▶ Collected data
>>>
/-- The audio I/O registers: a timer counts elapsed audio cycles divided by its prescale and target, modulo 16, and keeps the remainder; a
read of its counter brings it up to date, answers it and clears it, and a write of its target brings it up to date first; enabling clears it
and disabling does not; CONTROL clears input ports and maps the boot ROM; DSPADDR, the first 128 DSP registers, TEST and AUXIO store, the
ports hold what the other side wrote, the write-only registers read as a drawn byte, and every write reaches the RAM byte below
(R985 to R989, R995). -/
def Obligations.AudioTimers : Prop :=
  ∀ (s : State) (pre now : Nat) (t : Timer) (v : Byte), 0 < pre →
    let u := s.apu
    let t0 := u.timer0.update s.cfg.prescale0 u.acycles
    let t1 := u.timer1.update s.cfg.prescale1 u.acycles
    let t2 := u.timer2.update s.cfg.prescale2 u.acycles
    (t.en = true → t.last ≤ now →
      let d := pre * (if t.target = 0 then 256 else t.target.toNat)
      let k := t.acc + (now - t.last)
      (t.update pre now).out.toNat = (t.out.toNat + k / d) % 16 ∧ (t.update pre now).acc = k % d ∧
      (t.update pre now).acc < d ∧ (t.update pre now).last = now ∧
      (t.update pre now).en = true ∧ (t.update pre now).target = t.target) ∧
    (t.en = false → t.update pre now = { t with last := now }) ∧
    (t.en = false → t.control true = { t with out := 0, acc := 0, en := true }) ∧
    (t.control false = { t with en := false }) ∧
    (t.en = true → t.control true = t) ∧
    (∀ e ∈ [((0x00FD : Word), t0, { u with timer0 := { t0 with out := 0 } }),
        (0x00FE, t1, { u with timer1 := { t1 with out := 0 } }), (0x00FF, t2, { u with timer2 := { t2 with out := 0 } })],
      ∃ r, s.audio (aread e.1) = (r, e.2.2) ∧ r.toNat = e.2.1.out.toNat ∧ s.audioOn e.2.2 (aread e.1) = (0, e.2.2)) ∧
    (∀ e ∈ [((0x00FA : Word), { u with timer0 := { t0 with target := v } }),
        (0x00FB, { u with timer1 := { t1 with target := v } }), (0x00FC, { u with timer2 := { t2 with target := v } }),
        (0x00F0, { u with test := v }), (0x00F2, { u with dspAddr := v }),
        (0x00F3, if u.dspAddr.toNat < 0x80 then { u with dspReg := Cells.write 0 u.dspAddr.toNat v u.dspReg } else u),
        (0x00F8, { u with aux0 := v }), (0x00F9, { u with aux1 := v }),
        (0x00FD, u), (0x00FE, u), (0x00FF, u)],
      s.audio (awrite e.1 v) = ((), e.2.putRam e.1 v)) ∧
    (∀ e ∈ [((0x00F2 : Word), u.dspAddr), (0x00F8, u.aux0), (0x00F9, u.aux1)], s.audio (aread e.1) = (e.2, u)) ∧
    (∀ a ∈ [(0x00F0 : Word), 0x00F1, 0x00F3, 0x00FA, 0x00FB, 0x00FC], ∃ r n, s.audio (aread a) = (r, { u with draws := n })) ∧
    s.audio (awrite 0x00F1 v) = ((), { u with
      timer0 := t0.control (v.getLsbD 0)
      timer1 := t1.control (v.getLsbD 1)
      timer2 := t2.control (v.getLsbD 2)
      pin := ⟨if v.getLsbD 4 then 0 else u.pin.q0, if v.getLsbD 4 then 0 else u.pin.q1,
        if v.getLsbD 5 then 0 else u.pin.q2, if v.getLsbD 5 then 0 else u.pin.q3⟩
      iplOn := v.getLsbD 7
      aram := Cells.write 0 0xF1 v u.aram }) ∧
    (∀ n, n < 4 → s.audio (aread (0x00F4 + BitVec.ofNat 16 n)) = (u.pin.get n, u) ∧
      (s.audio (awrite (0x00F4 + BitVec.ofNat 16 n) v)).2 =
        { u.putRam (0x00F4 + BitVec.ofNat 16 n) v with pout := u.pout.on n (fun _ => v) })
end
<<<
▶ The problem
Count every line above that holds the string "clears" and give the total, nothing more.

▶ Response to this exercise
2